--- DATA TO PROCESS Enclosed Below ---

-- ==== Sys2Proof/Certificates/Slice0/Obligations.lean ====
section
/-! DEFINITION. What is claimed of the DWC, from the numbered rules of the spec. -/

open Sys2Proof Sys2Proof.Machine

/-! ### Encoding (30_encoding) -/

/-- The worked words of 95_test_vectors decode to the commands they are shown with, one of each row of R57. -/
def Obligations.SampleWordsDecode : Prop :=
  decode 0x00001201 = .ok (.fromsingle 2 1) ∧ decode 0x00021302 = .ok (.add 3 1 2) ∧
  decode 0x00023403 = .ok (.sub 4 3 2) ∧ decode 0x00001204 = .ok (.shl 2 1) ∧
  decode 0x00001205 = .ok (.shr 2 1) ∧ decode 0x0FF01306 = .ok (.getbit 3 1 255) ∧
  decode 0x00013407 = .ok (.gt 4 3 1) ∧ decode 0x00016708 = .ok (.eq 7 6 1) ∧
  decode 0x00012410 = .ok (.reduce 4 2 1) ∧ decode 0x00022220 = .ok (.montmul 2 2 2) ∧
  decode 0x00043530 = .ok (.modexp 5 3 4)

/-- Decode and encode agree: no bit of a command is dropped. -/
def Obligations.DecodeOfEncode : Prop :=
  ∀ i : Instr, i.wf = true → decode (encode i) = .ok i

/-- Encodings are unique (D40): a value of CMD that decodes to a command is that command's one encoding, and the command
is well formed. -/
def Obligations.EncodeOfDecode : Prop :=
  ∀ (c : Word) (i : Instr), decode c = .ok i → i.wf = true ∧ encode i = c

/-- A word encodes a row exactly when `(w AND mask) == match` and `c[63:32] = 0` (R61, masks of R57). -/
def Obligations.MatchMaskSelectsRow : Prop :=
  ∀ (row : Instr) (c : Word),
    c &&& row.rowMask = row.opcode.setWidth 64 ↔ ∃ i, decode c = .ok i ∧ i.opcode = row.opcode

/-- Every opcode value outside the map is illegal: the command faults with code 1 and performs nothing, whatever its
other bits (R59). -/
def Obligations.UndefinedOpcodeFaults : Prop :=
  ∀ s : State, s.busy = true →
    s.pending.toNat % 256 ∉ [0x01, 0x02, 0x03, 0x04, 0x05, 0x06, 0x07, 0x08, 0x10, 0x20, 0x30] →
    ∃ t, engineStep s = .next t ∧ Faulted s t 1

/-- A defined opcode with a 1 in c[63:32], in c[31:28] or in a field its row does not use faults with code 2 and performs
nothing (R58), whatever MOD and the operands are (R106). -/
def Obligations.ReservedBitsFault : Prop :=
  ∀ s : State, s.busy = true →
    let c := s.pending.toNat
    let op := c % 256
    op ∈ [0x01, 0x02, 0x03, 0x04, 0x05, 0x06, 0x07, 0x08, 0x10, 0x20, 0x30] →
    (c / 2 ^ 32 ≠ 0 ∨ c / 2 ^ 28 % 16 ≠ 0 ∨ (op ≠ 0x06 ∧ c / 2 ^ 20 % 256 ≠ 0) ∨
      (op ∈ [0x01, 0x04, 0x05, 0x06] ∧ c / 2 ^ 16 % 16 ≠ 0)) →
    ∃ t, engineStep s = .next t ∧ Faulted s t 2

/-! ### The DoubleWidth ALU commands (40_doublewidth) -/

/-- FROMSINGLE (R64): the hi half of the source is ignored, W[rd] becomes {0, lo}, nothing else changes. -/
def Obligations.FromsingleResult : Prop :=
  ∀ (rd rs1 : Reg) (s : State),
    decode (fieldsWord 0x01 rd rs1 0 0) = .ok (.fromsingle rd rs1) ∧
    ∃ t, exec (.fromsingle rd rs1) s = .next t ∧ Completes s t rd 0 ∧
      t.readW rd = ⟨0, (s.readW rs1).lo⟩ ∧ (t.readW rd).val = (s.readW rs1).val % 2 ^ 64

/-- ADD (R65): the halves as the rule computes them, the value (a + b) mod 2^128 (R72), nothing else changes. -/
def Obligations.AddResult : Prop :=
  ∀ (rd rs1 rs2 : Reg) (s : State),
    let a := s.readW rs1
    let b := s.readW rs2
    decode (fieldsWord 0x02 rd rs1 rs2 0) = .ok (.add rd rs1 rs2) ∧
    ∃ t, exec (.add rd rs1 rs2) s = .next t ∧ Completes s t rd 0 ∧
      (t.readW rd).lo = a.lo + b.lo ∧
      (t.readW rd).hi = a.hi + b.hi + (if (a.lo + b.lo).toNat < a.lo.toNat then 1 else 0) ∧
      (t.readW rd).val = (a.val + b.val) % 2 ^ 128

/-- SUB (R66): the halves as the rule computes them, the value (a - b) mod 2^128 (R72), nothing else changes. -/
def Obligations.SubResult : Prop :=
  ∀ (rd rs1 rs2 : Reg) (s : State),
    let a := s.readW rs1
    let b := s.readW rs2
    decode (fieldsWord 0x03 rd rs1 rs2 0) = .ok (.sub rd rs1 rs2) ∧
    ∃ t, exec (.sub rd rs1 rs2) s = .next t ∧ Completes s t rd 0 ∧
      (t.readW rd).lo = a.lo - b.lo ∧
      (t.readW rd).hi = a.hi - b.hi - (if (a.lo - b.lo).toNat > a.lo.toNat then 1 else 0) ∧
      ((t.readW rd).val : Int) = ((a.val : Int) - b.val) % 2 ^ 128

/-- SHL (R67): left by one across the boundary, the value (2a) mod 2^128, nothing else changes. -/
def Obligations.ShlResult : Prop :=
  ∀ (rd rs1 : Reg) (s : State),
    let a := s.readW rs1
    decode (fieldsWord 0x04 rd rs1 0 0) = .ok (.shl rd rs1) ∧
    ∃ t, exec (.shl rd rs1) s = .next t ∧ Completes s t rd 0 ∧
      (t.readW rd).hi = (a.hi <<< 1) ||| (if a.lo.getLsbD 63 then 1 else 0) ∧
      (t.readW rd).lo = a.lo <<< 1 ∧
      (t.readW rd).val = 2 * a.val % 2 ^ 128

/-- SHR (R68): logical right by one across the boundary, the value floor(a / 2), nothing else changes. -/
def Obligations.ShrResult : Prop :=
  ∀ (rd rs1 : Reg) (s : State),
    let a := s.readW rs1
    decode (fieldsWord 0x05 rd rs1 0 0) = .ok (.shr rd rs1) ∧
    ∃ t, exec (.shr rd rs1) s = .next t ∧ Completes s t rd 0 ∧
      (t.readW rd).lo = (a.lo >>> 1) ||| (if a.hi.getLsbD 0 then 0x8000000000000000 else 0) ∧
      (t.readW rd).hi = a.hi >>> 1 ∧
      (t.readW rd).val = a.val / 2

/-- GETBIT (R69): bit i of the 128-bit value as 0 or 1, 0 for every index of 128 and above, nothing else changes. -/
def Obligations.GetbitResult : Prop :=
  ∀ (rd rs1 : Reg) (i : Nat) (s : State),
    let a := s.readW rs1
    (i ≤ 255 → decode (fieldsWord 0x06 rd rs1 0 i) = .ok (.getbit rd rs1 i)) ∧
    ∃ t, exec (.getbit rd rs1 i) s = .next t ∧ Completes s t rd 0 ∧
      t.readW rd = ⟨0, BitVec.ofNat 64 (a.val / 2 ^ i % 2)⟩ ∧
      (128 ≤ i → t.readW rd = ⟨0, 0⟩)

/-- GT (R70): upper halves first, then lower; the comparison is that of the numeric values; nothing else changes. -/
def Obligations.GtResult : Prop :=
  ∀ (rd rs1 rs2 : Reg) (s : State),
    let a := s.readW rs1
    let b := s.readW rs2
    decode (fieldsWord 0x07 rd rs1 rs2 0) = .ok (.gt rd rs1 rs2) ∧
    ∃ t, exec (.gt rd rs1 rs2) s = .next t ∧ Completes s t rd 0 ∧
      t.readW rd = ⟨0, if a.hi > b.hi ∨ (a.hi = b.hi ∧ a.lo > b.lo) then 1 else 0⟩ ∧
      (t.readW rd).val = if a.val > b.val then 1 else 0

/-- EQ (R71): 1 when both halves agree, 0 otherwise; nothing else changes. -/
def Obligations.EqResult : Prop :=
  ∀ (rd rs1 rs2 : Reg) (s : State),
    let a := s.readW rs1
    let b := s.readW rs2
    decode (fieldsWord 0x08 rd rs1 rs2 0) = .ok (.eq rd rs1 rs2) ∧
    ∃ t, exec (.eq rd rs1 rs2) s = .next t ∧ Completes s t rd 0 ∧
      t.readW rd = ⟨0, if a.hi = b.hi ∧ a.lo = b.lo then 1 else 0⟩ ∧
      (t.readW rd).val = if a.val = b.val then 1 else 0

/-- The source's laws of the ALU (R73): subtraction undoes addition, a right shift undoes a left shift that loses no bit,
and greaterThan with equals is the total order of the numeric values. -/
def Obligations.AluLaws : Prop :=
  (∀ a b : Dw, dwSub (dwAdd a b) b = a) ∧
  (∀ a : Dw, a.hi.getLsbD 63 = false → dwShr (dwShl a) = a) ∧
  (∀ a b : Dw, dwGt a b = decide (a.val > b.val) ∧ dwEq a b = decide (a.val = b.val)) ∧
  (∀ a b : Dw,
    (dwGt a b = true ∧ dwEq a b = false ∧ dwGt b a = false) ∨
    (dwGt a b = false ∧ dwEq a b = true ∧ dwGt b a = false) ∨
    (dwGt a b = false ∧ dwEq a b = false ∧ dwGt b a = true)) ∧
  (∀ a b c : Dw, dwGt a b = true → dwGt b c = true → dwGt a c = true)

/-! ### The Reducer (41_reducer) -/

/-- The Reducer's contract (R75): the exact remainder, for every 128-bit value and every modulus but 0. -/
def Obligations.ReducerIsRemainder : Prop :=
  ∀ v m : Dw, m.val ≠ 0 → ∃ r, reduceFn v m = .ok r ∧ r.val = v.val % m.val ∧ r.val < m.val

/-- The derived properties of REDUCE_FN (R80): (a) the result, (b) one subtraction a stage suffices, (c) at most 127
doublings, none of which loses a bit (so the bound of the model's loop, log 14, never ends it early), (d) idempotence. -/
def Obligations.ReducerStages : Prop :=
  ∀ v m : Dw, m.val ≠ 0 →
    let stage := doublingStage 127 v m 0
    (reduceLoops v m).val < m.val ∧ (reduceLoops v m).val = v.val % m.val ∧
    reduceLoops v m = subtractOnceStages stage.2 v stage.1 ∧
    stage.2 ≤ 127 ∧ stage.1.val = m.val * 2 ^ stage.2 ∧ (v.val ≤ stage.1.val ∨ 2 ^ 127 ≤ stage.1.val) ∧
    reduceLoops (reduceLoops v m) m = reduceLoops v m

/-- REDUCE (R79): the remainder for a nonzero modulus, RED_ZERO (code 4) for 0; nothing else changes. -/
def Obligations.ReduceResult : Prop :=
  ∀ (rd rs1 rs2 : Reg) (s : State),
    let v := s.readW rs1
    let m := s.readW rs2
    decode (fieldsWord 0x10 rd rs1 rs2 0) = .ok (.reduce rd rs1 rs2) ∧
    (m.val ≠ 0 → ∃ t, exec (.reduce rd rs1 rs2) s = .next t ∧ Completes s t rd 0 ∧
      (t.readW rd).val = v.val % m.val) ∧
    (m.val = 0 → ∃ t, exec (.reduce rd rs1 rs2) s = .next t ∧ Faulted s t 4)

/-! ### The Montgomery multiplier (42_montgomery) -/

/-- The bounds of R86: no addition of the loop wraps, T fits in one limb after step 4, the shift of step 5 loses no bit,
and the Reducer cannot fault. `S` is the sum of R83 over exact numbers. -/
def Obligations.MontgomeryBounds : Prop :=
  ∀ x y n : Word, n ≠ 0 →
    let m := bitlen n
    let bound := y.toNat + n.toNat
    (∀ i, i < m →
      let t := (montLoop x y n i).val
      let xi := x.toNat / 2 ^ i % 2
      let nu := (t % 2 + xi * (y.toNat % 2)) % 2
      let S := t + xi * y.toNat + nu * n.toNat
      t < bound ∧ S < 2 * bound ∧ 2 * bound < 2 ^ 66 ∧ (montLoop x y n (i + 1)).val = S / 2) ∧
    (montLoop x y n m).val < bound ∧
    let t := montCorrect (montLoop x y n m) n
    t.val < max y.toNat n.toNat ∧ t.hi = 0 ∧
    t.val * 2 ^ m < 2 ^ 128 ∧ (shlTimes m t).val = t.val * 2 ^ m ∧
    ∃ r, reduceFn (shlTimes m t) ⟨0, n⟩ = .ok r

/-- MM_FN computed in 64-bit halves is R84's algorithm over exact natural numbers, for EVERY modulus but 0, the even ones
too (R89), and its value is in [0, N) (R81). -/
def Obligations.MontgomeryExact : Prop :=
  ∀ x y n : Word, n ≠ 0 →
    (mmFn x y n).toNat = natMm x.toNat y.toNat n.toNat (bitlen n) ∧ (mmFn x y n).toNat < n.toNat

/-- The result law for odd N (R87): the ordinary modular product of (X mod 2^m) and Y. -/
def Obligations.MontgomeryProductOddModulus : Prop :=
  ∀ x y n : Word, n.toNat % 2 = 1 →
    (mmFn x y n).toNat = x.toNat % 2 ^ bitlen n * y.toNat % n.toNat ∧
    (x.toNat < 2 ^ bitlen n → (mmFn x y n).toNat = x.toNat * y.toNat % n.toNat)

/-- MONTMUL (R85): {0, MM_FN(X, Y, MOD)} from the low limbs and MMCNT + 1; MOD_ZERO (code 3) for MOD = 0; nothing else
changes. -/
def Obligations.MontmulResult : Prop :=
  ∀ (rd rs1 rs2 : Reg) (s : State),
    let n := s.modulus
    decode (fieldsWord 0x20 rd rs1 rs2 0) = .ok (.montmul rd rs1 rs2) ∧
    (n ≠ 0 → ∃ t, exec (.montmul rd rs1 rs2) s = .next t ∧ Completes s t rd 1 ∧
      (t.readW rd).hi = 0 ∧
      (t.readW rd).lo.toNat = natMm (s.readW rs1).lo.toNat (s.readW rs2).lo.toNat n.toNat (bitlen n)) ∧
    (n = 0 → ∃ t, exec (.montmul rd rs1 rs2) s = .next t ∧ Faulted s t 3)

--- End of Enclosed DATA TO PROCESS ---

## WORK TASK
Working from the data above, extract solely the lines from the one containing "def Obligations.GetbitResult : Prop" through the one containing "(t.readW rd).val = if a.val >", exactly as they appear, both included.

## ANSWER TO THE PROBLEM
def Obligations.GetbitResult : Prop :=
  ∀ (rd rs1 : Reg) (i : Nat) (s : State),
    let a := s.readW rs1
    (i ≤ 255 → decode (fieldsWord 0x06 rd rs1 0 i) = .ok (.getbit rd rs1 i)) ∧
    ∃ t, exec (.getbit rd rs1 i) s = .next t ∧ Completes s t rd 0 ∧
      t.readW rd = ⟨0, BitVec.ofNat 64 (a.val / 2 ^ i % 2)⟩ ∧
      (128 ≤ i → t.readW rd = ⟨0, 0⟩)

/-- GT (R70): upper halves first, then lower; the comparison is that of the numeric values; nothing else changes. -/
def Obligations.GtResult : Prop :=
  ∀ (rd rs1 rs2 : Reg) (s : State),
    let a := s.readW rs1
    let b := s.readW rs2
    decode (fieldsWord 0x07 rd rs1 rs2 0) = .ok (.gt rd rs1 rs2) ∧
    ∃ t, exec (.gt rd rs1 rs2) s = .next t ∧ Completes s t rd 0 ∧
      t.readW rd = ⟨0, if a.hi > b.hi ∨ (a.hi = b.hi ∧ a.lo > b.lo) then 1 else 0⟩ ∧
      (t.readW rd).val = if a.val > b.val then 1 else 0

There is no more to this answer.